#### What to do:
In the listing below, find the line that contains "rw [hwidth]" and the line that contains "simpa only [not_forall, Nat.not_lt, exists_prop]". Quote both and every line between them, exactly, and nothing more.

#### Given entries:

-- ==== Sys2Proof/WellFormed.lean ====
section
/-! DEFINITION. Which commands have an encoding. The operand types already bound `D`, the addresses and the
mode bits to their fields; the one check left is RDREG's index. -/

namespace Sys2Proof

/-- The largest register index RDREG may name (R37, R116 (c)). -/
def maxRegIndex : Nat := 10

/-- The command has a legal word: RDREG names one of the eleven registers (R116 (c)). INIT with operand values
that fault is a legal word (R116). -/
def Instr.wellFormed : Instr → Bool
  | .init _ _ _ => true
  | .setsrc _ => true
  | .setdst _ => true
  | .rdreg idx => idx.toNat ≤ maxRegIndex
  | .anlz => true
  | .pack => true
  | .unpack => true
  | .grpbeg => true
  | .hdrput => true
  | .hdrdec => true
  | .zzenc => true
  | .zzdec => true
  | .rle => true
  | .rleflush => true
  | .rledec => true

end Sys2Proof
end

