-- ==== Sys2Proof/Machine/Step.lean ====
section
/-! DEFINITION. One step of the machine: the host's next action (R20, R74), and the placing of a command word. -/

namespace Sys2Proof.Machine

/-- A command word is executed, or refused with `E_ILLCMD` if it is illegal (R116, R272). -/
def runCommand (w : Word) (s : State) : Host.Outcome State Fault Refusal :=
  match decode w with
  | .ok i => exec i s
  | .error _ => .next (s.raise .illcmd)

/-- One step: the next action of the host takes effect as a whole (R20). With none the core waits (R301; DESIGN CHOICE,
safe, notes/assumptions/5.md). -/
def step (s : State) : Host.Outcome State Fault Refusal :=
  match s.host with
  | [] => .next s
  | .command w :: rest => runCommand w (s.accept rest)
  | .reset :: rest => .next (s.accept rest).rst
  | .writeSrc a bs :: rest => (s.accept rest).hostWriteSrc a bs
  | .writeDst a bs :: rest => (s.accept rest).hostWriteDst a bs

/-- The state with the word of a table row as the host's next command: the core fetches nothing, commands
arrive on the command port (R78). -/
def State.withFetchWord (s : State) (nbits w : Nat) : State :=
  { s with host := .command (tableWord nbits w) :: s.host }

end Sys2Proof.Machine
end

==

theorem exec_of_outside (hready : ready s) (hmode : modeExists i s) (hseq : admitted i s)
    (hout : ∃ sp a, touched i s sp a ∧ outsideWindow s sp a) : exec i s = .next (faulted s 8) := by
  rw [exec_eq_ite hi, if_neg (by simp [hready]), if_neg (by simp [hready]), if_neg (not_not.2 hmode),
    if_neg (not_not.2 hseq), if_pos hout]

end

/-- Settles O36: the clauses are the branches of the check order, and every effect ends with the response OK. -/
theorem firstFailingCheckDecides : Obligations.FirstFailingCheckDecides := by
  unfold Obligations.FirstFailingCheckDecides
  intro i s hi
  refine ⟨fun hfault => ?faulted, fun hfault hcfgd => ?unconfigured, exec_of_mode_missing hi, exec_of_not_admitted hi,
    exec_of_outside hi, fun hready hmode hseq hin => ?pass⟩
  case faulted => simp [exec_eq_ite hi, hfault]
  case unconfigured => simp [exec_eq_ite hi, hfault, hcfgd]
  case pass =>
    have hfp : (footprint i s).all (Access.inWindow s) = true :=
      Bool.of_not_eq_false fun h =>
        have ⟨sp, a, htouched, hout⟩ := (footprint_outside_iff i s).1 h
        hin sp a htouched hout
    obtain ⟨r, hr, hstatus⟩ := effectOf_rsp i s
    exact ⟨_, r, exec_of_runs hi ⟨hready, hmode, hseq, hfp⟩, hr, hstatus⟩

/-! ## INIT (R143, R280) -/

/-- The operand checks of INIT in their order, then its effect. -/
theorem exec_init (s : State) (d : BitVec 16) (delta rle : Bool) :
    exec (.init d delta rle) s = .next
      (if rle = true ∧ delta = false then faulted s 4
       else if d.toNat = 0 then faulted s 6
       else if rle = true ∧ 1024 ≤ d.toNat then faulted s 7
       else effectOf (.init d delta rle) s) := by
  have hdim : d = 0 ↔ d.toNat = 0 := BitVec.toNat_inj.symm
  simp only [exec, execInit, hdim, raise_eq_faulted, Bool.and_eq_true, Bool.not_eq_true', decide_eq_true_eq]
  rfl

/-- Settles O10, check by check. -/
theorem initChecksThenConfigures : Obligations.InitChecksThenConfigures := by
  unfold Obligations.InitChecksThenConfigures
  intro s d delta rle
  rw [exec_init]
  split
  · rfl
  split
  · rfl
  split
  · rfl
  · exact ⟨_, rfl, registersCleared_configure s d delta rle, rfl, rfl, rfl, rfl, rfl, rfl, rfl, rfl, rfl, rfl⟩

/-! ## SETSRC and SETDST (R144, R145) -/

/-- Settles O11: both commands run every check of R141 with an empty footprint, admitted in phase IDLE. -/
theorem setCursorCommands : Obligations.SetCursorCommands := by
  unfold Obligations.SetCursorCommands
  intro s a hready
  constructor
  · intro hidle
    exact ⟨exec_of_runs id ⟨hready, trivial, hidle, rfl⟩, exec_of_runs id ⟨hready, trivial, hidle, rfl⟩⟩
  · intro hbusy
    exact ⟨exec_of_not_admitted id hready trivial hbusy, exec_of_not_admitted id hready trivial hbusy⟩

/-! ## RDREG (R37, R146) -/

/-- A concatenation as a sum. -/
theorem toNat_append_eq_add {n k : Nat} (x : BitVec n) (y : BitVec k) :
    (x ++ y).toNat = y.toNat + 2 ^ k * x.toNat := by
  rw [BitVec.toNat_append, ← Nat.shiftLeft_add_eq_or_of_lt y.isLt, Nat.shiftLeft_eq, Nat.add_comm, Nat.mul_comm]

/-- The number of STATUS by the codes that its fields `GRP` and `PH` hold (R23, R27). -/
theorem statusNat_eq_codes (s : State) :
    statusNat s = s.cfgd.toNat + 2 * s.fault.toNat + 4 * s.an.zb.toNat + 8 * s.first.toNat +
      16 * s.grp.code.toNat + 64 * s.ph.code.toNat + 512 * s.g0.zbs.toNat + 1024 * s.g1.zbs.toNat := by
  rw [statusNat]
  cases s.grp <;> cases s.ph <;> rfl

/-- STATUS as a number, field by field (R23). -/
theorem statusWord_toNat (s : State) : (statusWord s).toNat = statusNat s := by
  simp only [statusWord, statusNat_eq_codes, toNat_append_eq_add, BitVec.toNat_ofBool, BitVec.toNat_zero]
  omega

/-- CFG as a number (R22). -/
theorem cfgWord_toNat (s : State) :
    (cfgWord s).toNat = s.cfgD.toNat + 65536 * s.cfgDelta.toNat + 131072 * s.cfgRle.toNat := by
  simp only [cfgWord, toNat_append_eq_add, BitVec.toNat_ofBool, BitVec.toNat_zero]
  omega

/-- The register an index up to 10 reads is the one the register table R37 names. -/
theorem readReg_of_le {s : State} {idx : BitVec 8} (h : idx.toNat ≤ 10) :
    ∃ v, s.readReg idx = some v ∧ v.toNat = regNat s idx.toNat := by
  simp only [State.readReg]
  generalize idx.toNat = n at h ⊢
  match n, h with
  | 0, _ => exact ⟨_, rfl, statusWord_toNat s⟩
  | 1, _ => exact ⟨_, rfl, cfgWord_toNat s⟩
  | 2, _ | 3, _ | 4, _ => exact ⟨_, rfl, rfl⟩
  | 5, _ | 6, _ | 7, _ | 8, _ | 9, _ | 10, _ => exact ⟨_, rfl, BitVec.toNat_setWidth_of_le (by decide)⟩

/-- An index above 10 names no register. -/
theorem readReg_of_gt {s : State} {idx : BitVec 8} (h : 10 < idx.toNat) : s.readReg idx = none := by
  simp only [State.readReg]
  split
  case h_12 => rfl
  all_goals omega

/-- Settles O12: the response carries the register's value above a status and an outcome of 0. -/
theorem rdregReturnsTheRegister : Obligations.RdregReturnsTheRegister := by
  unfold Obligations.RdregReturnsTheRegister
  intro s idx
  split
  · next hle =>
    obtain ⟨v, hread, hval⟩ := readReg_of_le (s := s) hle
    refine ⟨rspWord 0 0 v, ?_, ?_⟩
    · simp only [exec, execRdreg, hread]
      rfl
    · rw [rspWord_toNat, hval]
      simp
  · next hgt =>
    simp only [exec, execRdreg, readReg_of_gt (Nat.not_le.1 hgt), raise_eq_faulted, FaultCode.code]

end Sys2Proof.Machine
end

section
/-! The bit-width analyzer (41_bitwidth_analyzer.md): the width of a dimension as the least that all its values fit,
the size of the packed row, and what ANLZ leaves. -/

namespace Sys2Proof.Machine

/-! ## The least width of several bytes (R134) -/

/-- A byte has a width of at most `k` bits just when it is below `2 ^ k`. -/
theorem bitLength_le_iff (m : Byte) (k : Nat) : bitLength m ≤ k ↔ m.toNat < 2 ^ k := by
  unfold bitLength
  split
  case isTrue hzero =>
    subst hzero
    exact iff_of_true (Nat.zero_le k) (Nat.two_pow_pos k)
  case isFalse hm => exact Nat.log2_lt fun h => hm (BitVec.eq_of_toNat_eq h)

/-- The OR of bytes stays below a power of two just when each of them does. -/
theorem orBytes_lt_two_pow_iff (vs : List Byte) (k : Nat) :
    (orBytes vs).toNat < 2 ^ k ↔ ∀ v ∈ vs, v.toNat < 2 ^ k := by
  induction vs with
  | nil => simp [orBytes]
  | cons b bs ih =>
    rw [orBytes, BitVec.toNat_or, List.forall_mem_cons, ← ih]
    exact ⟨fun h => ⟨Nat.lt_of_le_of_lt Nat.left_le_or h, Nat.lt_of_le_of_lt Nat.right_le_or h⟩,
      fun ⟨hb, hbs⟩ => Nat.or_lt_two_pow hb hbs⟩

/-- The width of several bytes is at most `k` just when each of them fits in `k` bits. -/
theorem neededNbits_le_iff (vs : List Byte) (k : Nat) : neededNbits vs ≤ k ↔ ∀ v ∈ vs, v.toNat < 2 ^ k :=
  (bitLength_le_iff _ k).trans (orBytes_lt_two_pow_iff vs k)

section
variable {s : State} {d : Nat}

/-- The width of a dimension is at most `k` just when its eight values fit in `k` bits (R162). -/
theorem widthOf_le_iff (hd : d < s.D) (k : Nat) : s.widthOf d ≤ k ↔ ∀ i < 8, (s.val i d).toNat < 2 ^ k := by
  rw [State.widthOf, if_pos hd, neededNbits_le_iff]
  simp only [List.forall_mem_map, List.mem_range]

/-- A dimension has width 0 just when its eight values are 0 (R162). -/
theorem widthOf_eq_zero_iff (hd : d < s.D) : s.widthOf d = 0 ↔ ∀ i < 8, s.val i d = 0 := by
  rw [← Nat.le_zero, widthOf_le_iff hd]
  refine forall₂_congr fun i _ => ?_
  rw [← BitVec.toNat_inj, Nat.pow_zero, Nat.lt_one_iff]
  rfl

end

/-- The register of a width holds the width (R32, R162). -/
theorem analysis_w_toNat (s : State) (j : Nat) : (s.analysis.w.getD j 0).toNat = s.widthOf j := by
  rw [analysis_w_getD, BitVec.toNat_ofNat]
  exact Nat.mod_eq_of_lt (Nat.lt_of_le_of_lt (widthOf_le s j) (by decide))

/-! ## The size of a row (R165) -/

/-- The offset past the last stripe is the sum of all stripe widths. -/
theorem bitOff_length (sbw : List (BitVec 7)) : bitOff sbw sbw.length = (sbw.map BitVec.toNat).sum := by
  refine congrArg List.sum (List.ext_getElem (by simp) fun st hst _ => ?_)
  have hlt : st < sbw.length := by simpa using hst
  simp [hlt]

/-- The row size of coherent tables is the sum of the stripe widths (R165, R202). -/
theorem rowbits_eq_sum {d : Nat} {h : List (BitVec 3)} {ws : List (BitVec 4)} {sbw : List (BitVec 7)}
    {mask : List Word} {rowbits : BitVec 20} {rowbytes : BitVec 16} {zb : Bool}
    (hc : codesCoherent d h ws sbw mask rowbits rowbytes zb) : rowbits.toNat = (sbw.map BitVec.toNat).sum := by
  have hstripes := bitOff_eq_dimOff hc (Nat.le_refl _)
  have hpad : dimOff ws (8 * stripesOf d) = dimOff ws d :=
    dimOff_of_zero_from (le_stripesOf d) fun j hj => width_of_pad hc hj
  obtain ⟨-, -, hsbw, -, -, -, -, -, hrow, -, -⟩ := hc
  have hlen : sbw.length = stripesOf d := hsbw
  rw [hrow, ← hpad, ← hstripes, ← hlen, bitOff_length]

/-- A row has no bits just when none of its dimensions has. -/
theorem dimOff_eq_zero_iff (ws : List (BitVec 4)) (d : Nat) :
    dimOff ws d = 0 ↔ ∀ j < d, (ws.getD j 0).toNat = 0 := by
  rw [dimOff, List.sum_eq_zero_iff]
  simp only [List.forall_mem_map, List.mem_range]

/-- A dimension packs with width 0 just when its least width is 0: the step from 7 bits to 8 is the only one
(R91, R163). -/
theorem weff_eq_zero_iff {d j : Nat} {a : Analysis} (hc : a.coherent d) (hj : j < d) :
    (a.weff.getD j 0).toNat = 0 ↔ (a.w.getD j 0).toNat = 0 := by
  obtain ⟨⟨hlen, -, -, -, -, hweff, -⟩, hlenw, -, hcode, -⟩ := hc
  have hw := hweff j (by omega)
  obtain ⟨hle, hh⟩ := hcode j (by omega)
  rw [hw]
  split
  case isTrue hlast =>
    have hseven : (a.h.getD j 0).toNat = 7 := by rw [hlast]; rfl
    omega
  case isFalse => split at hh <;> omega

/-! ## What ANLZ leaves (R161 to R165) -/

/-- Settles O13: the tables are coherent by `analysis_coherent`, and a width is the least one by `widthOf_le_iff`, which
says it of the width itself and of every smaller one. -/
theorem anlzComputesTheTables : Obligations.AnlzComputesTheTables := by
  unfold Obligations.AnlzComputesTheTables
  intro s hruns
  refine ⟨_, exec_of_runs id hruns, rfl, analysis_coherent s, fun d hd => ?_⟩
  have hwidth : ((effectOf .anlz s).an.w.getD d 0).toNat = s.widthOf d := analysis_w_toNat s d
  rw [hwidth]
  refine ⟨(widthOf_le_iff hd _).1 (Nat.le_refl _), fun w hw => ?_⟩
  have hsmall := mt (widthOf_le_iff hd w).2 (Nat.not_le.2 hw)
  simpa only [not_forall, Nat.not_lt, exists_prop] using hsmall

#### Answer to the problem:
  rw [hwidth]
  refine ⟨(widthOf_le_iff hd _).1 (Nat.le_refl _), fun w hw => ?_⟩
  have hsmall := mt (widthOf_le_iff hd w).2 (Nat.not_le.2 hw)
  simpa only [not_forall, Nat.not_lt, exists_prop] using hsmall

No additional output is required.